Democratic nominee Gore also distanced himself. "All I know is this: Our campaign had absolutely nothing to do with it," the vice president said in an interview with a TV station in Alcoa, Tenn. "And I'm talking about the issues."

Still, the report of Bush's arrest in 1976 and his admission Thursday night dominated the campaign day, as aides to the governor worked furiously to deflect new questions about his veracity.

Bush has made honor and integrity central themes of his campaign, repeatedly questioning the truthfulness of Gore and seeking to link the vice president to the scandals of the Clinton administration.

The danger for Bush was the implication he was less than truthful himself. But the matter was dicey for Gore as well. For the vice president, the risk was being tied to the sort of attack politics that voters profess to abhor.

Bush acknowledged Thursday that he was arrested in September 1976 for drunken driving near his parents' summer home in Maine. He was 30 at the time. He pleaded guilty, paid a $150 fine and had his Maine driver's license suspended for 30 days. There was no evidence of special treatment.

The governor confirmed the incident after details were recounted in the media. He said he failed to come forth earlier because he wanted to shield his two daughters.

But the incident took a new turn Friday when reports surfaced of a November 1998 interview with the Dallas Morning News. Bush had been arrested for a 1968 college prank involving a stolen Christmas wreath. According to an account posted Friday on the newspaper's Web site, Bush was asked in the 1998 interview if he had any other arrests and replied, "No."

Addressing the latest development in a news conference aboard Bush's campaign jet, communications director Karen Hughes suggested the governor may have been misunderstood.

The conversation was not reported at the time, but the New Republic recounted it in a profile of Hughes about a year ago. The Bush campaign did not challenge the New Republic story then, but Hughes on Friday said, "The governor disputes that [report]. He does not believe that that was accurate."
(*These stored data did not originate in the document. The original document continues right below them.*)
/-- The state of a frame's service: evaluations left, edges left, the first class A descriptor over capacity, the block.
`places` says whether the frame's phase C places edges. -/
def serveOne (places : Bool) (p : Nat × Nat × Option Nat × Chip) (x : DueItem) : Nat × Nat × Option Nat × Chip :=
  let c := p.2.2.2
  match c.entry? x.idx with
  | none => p
  | some e =>
    let beyond : Nat × Nat × Option Nat × Chip :=
      (p.1, p.2.1, if c.servedAsA e then (match p.2.2.1 with
        | some i => some i
        | none => some e.idx) else p.2.2.1, c.overCapacity e)
    if p.1 = 0 then beyond
    else
      match c.evalEntry e p.2.1 with
      | some (used, d) => (p.1 - 1, p.2.1 - used, p.2.2.1, if places || used == 0 then d else c.notPlaced e)
      | none => beyond

/-! ## Switch-offs (R248, R250, R295, R296 group 1) -/

/-- The entries whose output is on: started, on a pin of the output stage, with their end to come. -/
def running (c : Chip) (e : Entry) : Bool := e.started && !e.endDone && c.stagePin e.d.chan && hasEnd e.d.action

/-- Requests for every running entry that satisfies `p`. -/
def requestOffs (p : Entry → Bool) (c : Chip) : Chip :=
  c.sched.entries.foldl (fun d e => if c.running e && p e then d.requestOff e.d.chan else d) c

/-- The channels of the output stage that are on. -/
def onChannels (c : Chip) : List Nat :=
  (List.range 24).filter (fun k => (at? c.outs.inj k {}).phase != .idle) ++
  ((List.range 16).filter (fun k => (at? c.outs.valves k {}).active)).map (· + 0x20) ++
  ((List.range 8).filter (fun k => (at? c.outs.tio k {}).active)).map (· + 0x40)

/-- The switch-offs that a change to reverse or a stall asks for (R248, R250). -/
def turnOffs (c : Chip) : Chip :=
  let c1 := if c.pred.reverseOff then
      let m := c.fld F.predReverse_MODE
      (c.onChannels.filter fun k => bitOf m (groupOf k)).foldl (fun d k => d.requestOff k)
        (c.requestOffs fun e => bitOf m (groupOf e.d.chan))
    else c
  let c2 := if c.pred.stallOff then c1.requestOffs fun e => !e.d.timeMode else c1
  c2.modPred fun p => { p with reverseOff := false, stallOff := false }

/-- The frame that declares a resync (R295). -/
def resyncEntries (c : Chip) : Chip :=
  let c1 := c.requestOffs fun e => !e.d.timeMode
  (c.sched.entries.filter fun e => !e.started).foldl
    (fun d e => if e.cycle = (c.get R.schedCycle).toNat then (d.decideOut e 7 0 0).addReg R.cntResyncSkip 1
      else d.dropOut 0 e) c1

/-- The switch-offs are committed first, within the frame's 48 edges (R286, R296); one on a TIO pin that the scheduler does not drive is
withheld (R305, R378). -/
def placeOffs (c : Chip) : Chip :=
  let room := 48 - c.sched.next.length
  ((c.sched.offs.take room).foldl (fun d k =>
    d.place { step := 0, chan := k, action := 0, param := 0, kind := .off, idx := 0, word := 0
              hidden := decide (0x40 ≤ k) && decide (k < 0x48) && d.fld (F.tioSel_FUNC (k - 0x40)) != 2, last := false }) c).modSched fun s => { s with offs := s.offs.drop room }

/-! ## Phase E of a frame -/

/-- The published angle has passed from C − 1 to 0: SCHED_CYCLE counts it, and the records of held blocks are cleared
(R270, R275). -/
def countCycle (c : Chip) : Chip :=
  if c.pred.passed then
    (c.put R.schedCycle (c.get R.schedCycle + 1)).modSched fun s =>
      { s with records := s.records.filter fun r => !c.hostOwned (32 + r.1 / 16) }
  else c

/-- The flags whose change from 0 to 1 raises source 2 (R299). -/
def overloadFlags (c : Chip) : List Bool :=
  [c.flag F.schedStatus_A_LATE, c.flag F.schedStatus_B_DEFERRED, c.flag F.schedStatus_C_REFUSED, c.flag F.schedStatus_A_OVER]

/-- A_OVER (R298): more than 32 class A entries are due in the frame; the record names the first one over capacity. -/
def noteOverrun (n : Nat) (first : Option Nat) (c : Chip) : Chip :=
  if 32 < n then ((c.setFlag F.schedStatus_A_OVER true).addReg R.cntAOver 1).fault 0x0301 (first.getD 0) 0 else c

/-- The edges that the frame's phase E demands, switch-offs that found no room among them (R306). -/
def edgeDemand (c : Chip) : Nat := (c.dueList.map fun x => c.edgesOf x.idx).sum + c.sched.next.length + c.sched.offs.length

/-- EDGE_PEAK at a frame that has demanded `n` edges (R306). -/
def peakEdges (n : Nat) (c : Chip) : Chip :=
  c.setFld F.loadPeak_EDGE_PEAK (max (min 255 n) (c.fld F.loadPeak_EDGE_PEAK))

/-- Due entries are served until 32 evaluations or 48 edges are used (R286, R296). -/
def evaluate (places : Bool) (c : Chip) : Chip :=
  let due := c.dueList
  let offs := c.sched.next.length
  let classA := (due.filter fun x => x.grp == 2 || x.grp == 3).length
  let p := due.foldl (serveOne places) (32, 48 - offs, none, c)
  let c1 := (p.2.2.2.noteOverrun classA p.2.2.1).modSched fun s => { s with used := if places then 32 - p.1 else 32 }
  (c1.setFld F.loadPeak_EVAL_PEAK (max (min 255 due.length) (c1.fld F.loadPeak_EVAL_PEAK))).peakEdges c.edgeDemand

/-- Source 2 when one of the flags of R299 has become 1 since they read `before`. -/
def noteOverload (before : List Bool) (c : Chip) : Chip :=
  if (before.zip c.overloadFlags).any fun x => !x.1 && x.2 then c.raise 2 else c

/-- The entries are settled for a resync in the frame that declares it, or in the first frame after overruns (R48, R295). -/
def settleResync (c : Chip) : Chip :=
  if c.pred.emptyInterval || c.sched.resyncDue then c.resyncEntries.modSched fun s => { s with resyncDue := false } else c

/-- The evaluation has come to the end of the frame's interval. -/
def closeEval (c : Chip) : Chip :=
  (c.modSched fun s => { s with evalTo := none, unserved := 0 }).modPred fun p => { p with step := none }

/-- The scans of phase E read the descriptors of a returned block, else the next of the rotation (R280, R281). -/
def priorityScan (c : Chip) : Chip :=
  match c.sched.blocks with
  | b :: rest =>
    let d := c.modSched fun s => { s with blocks := rest }
    if d.sched.enabled then d.loadSixteen (16 * (b - 32)) else d
  | [] => c

/-- The rotating scan after the evaluation `c` has made, with the switch-offs it asks for (R280, R296, R304, R306); it stands still
while ENABLE is 0 (log entry 109). -/
def scanOn (demand : Nat) (c : Chip) : Chip :=
  let c1 := c.rotatingScan
  c1.placeOffs.peakEdges (demand + c1.sched.offs.length)

/-- Phase E and phase C of a frame: switch-offs, scans, evaluation and the placing of edges (R280 to R299). -/
def phaseE (c : Chip) : Chip :=
  let c1 := c.countCycle.checkCache.settleResync.turnOffs
  let c0 := c1.priorityScan.placeOffs
  let c2 := c0.evaluate true
  let c3 := if c1.sched.blocks.isEmpty && c2.sched.enabled then c2.scanOn c0.edgeDemand else c2
  (c3.reenable.closeEval).noteOverload c.overloadFlags

/-- Phase E of a frame whose edges are not placed, since its phase C or G overran (R47, R48): all that needs no edge is
decided, and the next frame takes the edges up. -/
def phaseEOnly (c : Chip) : Chip :=
  let c1 := (c.countCycle.checkCache.settleResync.turnOffs).priorityScan.evaluate false
  let c2 := if c.sched.blocks.isEmpty && c1.sched.enabled then c1.rotatingScan else c1
  (c2.reenable.closeEval).noteOverload c.overloadFlags
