/-- The bank's gates and BANK_STATUS_n as the channels' phases give them. -/
def showBank (n : Nat) (c : Chip) : Chip :=
  let c := (c.switchHsv n (c.batteryCommand n)).noteIdle n
  let ks := bankChannels n
  let bits (p : Nat → Bool) : Nat := ks.foldl (fun a k => a + b2n (p k) * 2 ^ (k % 4)) 0
  let peak := ks.find? c.inPeak
  let phase := match peak with
    | some k => if (c.injOf k).phase == .boost then 1 else 2
    | none => if ks.any c.inHold then 3 else 0
  (((c.setFld (F.bankStatus_PHASE n) phase).setFld (F.bankStatus_PEAK_CH n) (peak.getD 0 % 4)).setFld
    (F.bankStatus_HOLDING n) (bits c.inHold)).setFld (F.bankStatus_WAITING n) (bits fun k => (c.injOf k).phase == .wait)

/-- The sum of a hold threshold over the holding channels of channel `k`'s bank but `k`; above 255 it acts as 255 (R311). -/
def holdSum (c : Chip) (f : Nat → Fld) (k : Nat) : Nat :=
  min 255 (((bankChannels (bankOf k)).filter fun j => j != k && c.inHold j).map fun j => c.fld (f (c.injOf j).profile)).sum

/-- The boost threshold of channel `k` (R314). -/
def boostThreshold (c : Chip) (k : Nat) : Nat :=
  min 255 (c.fld (F.profI_I_PEAK (c.injOf k).profile) + c.holdSum F.profI_I_HOLD_HI k)

/-- Profile `p` is usable in bank `n` (R313). -/
def profileUsable (c : Chip) (n p : Nat) : Bool :=
  c.flag (F.profCtrl_VALID p) && decide (c.fld (F.profI_I_OPEN p) < c.fld (F.profI_I_PEAK p)) &&
    decide (c.fld (F.profI_I_HOLD_LO p) < c.fld (F.profI_I_HOLD_HI p)) &&
    decide (c.fld (F.profI_I_HOLD_HI p) < c.fld (F.profI_I_PEAK p)) &&
    decide (c.fld (F.profI_I_PEAK p) < c.fld (F.bankCfg_I_OC n))

/-- VBOOST_MEAS, in units of 0.1 V, reaches VBOOST_MIN of profile `p`, in units of 0.5 V (R319, R485). -/
def boostEnough (c : Chip) (p : Nat) : Bool := decide (c.fld (F.profCtrl_VBOOST_MIN p) * 5 ≤ c.fld F.boostStatus_VBOOST_MEAS)

/-- An output fault record; a non-owner raises none (R581). -/
def outFault (code unit detail : Nat) (c : Chip) : Chip := if c.shadows then c else c.fault code unit detail

/-- The diagnostic result of channel `k`, with source 9 + n for the results 1 to 4 and 7 (R344). -/
def judge (k result : Nat) (c : Chip) : Chip :=
  let c1 := (c.setFld (F.injDiag_RESULT k) result).modInj k fun x => { x with judged := some result }
  if (1 ≤ result && result ≤ 4) || result == 7 then c1.raise (9 + bankOf k) else c1

/-- A refusal of the start of descriptor `i` with status word `w` on channel `k` (R321, R322, R324, R325): `cause` is the
fault's DETAIL. The refused pulse reached no threshold, so T_PEAK becomes 0xFFFF unless the channel's own pulse is in flight
(R344). -/
def refuseStart (k i w cause : Nat) (c : Chip) : Chip :=
  let n := bankOf k
  let cnt := if cause ≤ 2 then F.bankCounts_REFUSED_DELAY n
    else if cause = 3 then F.bankCounts_REFUSED_ENERGY n else F.bankCounts_REFUSED_OTHER n
  let c1 := ((c.rewrite i (13 * 2 ^ 28 + w % 65536)).incFld cnt).setFld (F.injDiag_RESULT k) 6
  let c2 := if (c1.injOf k).phase == .idle then c1.setFld (F.injDiag_T_PEAK k) 0xFFFF else c1
  (c2.raise (9 + n)).outFault 0x0407 (injUnit k) cause

/-- The waiting injection of channel `k` is refused and leaves the bank. -/
def refuseWaiting (k cause : Nat) (c : Chip) : Chip :=
  let x := c.injOf k
  ((c.modInj k fun y => { y with phase := .idle }).refuseStart k x.idx x.word cause).showBank (bankOf k)

/-- Channel `k` is granted (R314, R320, R324): it enters BOOST, and after a wait the start's status word becomes
BANK_DELAYED. -/
def grant (k : Nat) (battery : Bool) (c : Chip) : Chip :=
  let x := c.injOf k
  let n := bankOf k
  let waited := c.local' - x.startAt
  let c1 := c.modInj k fun y => { y with phase := .boost, boostAt := c.local', battery := battery, judged := none }
  let c2 := c1.setFld (F.injDiag_T_PEAK k) 0xFFFF
  let c3 := if 0 < waited then
      (c2.rewrite x.idx (12 * 2 ^ 28 + bitsOf x.word 27 24 * 2 ^ 24 + min 255 (ceilDiv waited 400) * 2 ^ 16 + x.word % 65536)).incFld
        (F.bankCounts_DELAYED n)
    else c2
  c3.showBank n

/-- What keeps the waiting channel `k` from its grant at the present instant apart from R319 (R320). -/
def mayGrant (c : Chip) (k : Nat) : Bool :=
  let n := bankOf k
  !(bankChannels n).any c.inPeak && !c.flag (F.bankStatus_TRIPPED n) &&
    (match (c.injOf k).endAt with
      | none => true
      | some t => decide (t + c.fld (F.bankCfg_T_REST n) * 400 ≤ c.local'))

/-- The grant of channel `k` as its profile and VBOOST allow it (R313, R319). -/
def tryGrant (k : Nat) (c : Chip) : Chip :=
  let p := (c.injOf k).profile
  if !c.mayGrant k then c
  else if !c.profileUsable (bankOf k) p then (c.refuseWaiting k 4).outFault 0x0408 (injUnit k) p
  else if c.boostEnough p then c.grant k false
  else match c.fld (F.profCtrl_LOW_BOOST p) with
    | 1 => c.grant k true
    | 2 => c
    | _ => c.refuseWaiting k 3

/-- The waiting channel of bank `n` whose start edge executed first; a tie goes to the lower number (R320). -/
def firstWaiting (c : Chip) (n : Nat) : Option Nat :=
  ((bankChannels n).filter fun k => (c.injOf k).phase == .wait).foldl (fun b k => match b with
    | none => some k
    | some j => if (c.injOf k).startAt < (c.injOf j).startAt then some k else some j) none

/-- Bank `n` grants what it can at the present instant: four rounds settle four channels. -/
def settleBank (n : Nat) (c : Chip) : Chip :=
  stepN (fun d => match d.firstWaiting n with
    | some k => d.tryGrant k
    | none => d) 4 c

/-- The start edge of an injector PULSE executes (R320 to R322). -/
def injStart (k i w param : Nat) (c : Chip) : Chip :=
  let n := bankOf k
  if (c.injOf k).phase != .idle then c.refuseStart k i w 5
  else if c.flag (F.bankStatus_TRIPPED n) then c.refuseStart k i w 6
  else
    let c1 := (c.modInj k fun y =>
      { y with phase := .wait, idx := i, word := w, profile := param % 8, startAt := c.local' }).settleBank n
    if (c1.injOf k).phase == .wait && c1.fld (F.bankCfg_MAX_DELAY n) == 0 then c1.refuseWaiting k 1 else c1.showBank n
Bush refused on at least one other occasion to acknowledge the 1976 incident. In 1996, as Texas governor, he was called as a potential juror in a drunken driving case in Austin. "I do not have a perfect record as a youth," Bush told reporters when asked whether he had ever been arrested while driving intoxicated.

A jury questionnaire was released Friday in connection with that case. Bush's form was filled out for most of the personal information, but it left blank this question: "Have you ever been an accused, or a complainant, or a witness in a criminal case?"

A Bush spokesman, Dan Bartlett, said the form was partially completed by a Bush staffer. "The governor didn't focus on this document because he never even went into the courthouse in front of a judge," Bartlett said.

Bush and campaign aides, meanwhile, continued to question the timing of the revelations. Hughes asserted "gotcha politics" was the reason that the 24-year-old drunken driving incident surfaced in the closing days of the presidential race. Bush made the same argument in an interview with Fox News Channel.

"I believe that most Americans are going to come to the conclusion that this is dirty politics, last-minute politics," the GOP candidate said. "I don't know if my opponent's campaign was involved, but I do know that the person who admitted doing it at the last minute was a Democrat and partisan in Maine."

The Gore campaign responded forcefully.

"The charge is wrong," campaign chairman Bill Daley said. "It is made without proof or evidence. We categorically deny any involvement. . . . It is time for Gov. Bush's campaign to stop hurling charges and start accepting responsibility."

Both campaigns were engaged Friday in a fierce effort at damage control, which heightened the drama of the closest presidential race in 40 years.

"They want to turn it on Gore," one Republican close to the Bush camp said. "They want to say it's dirty tricks [and] the reason we're tired of [President] Clinton and Gore."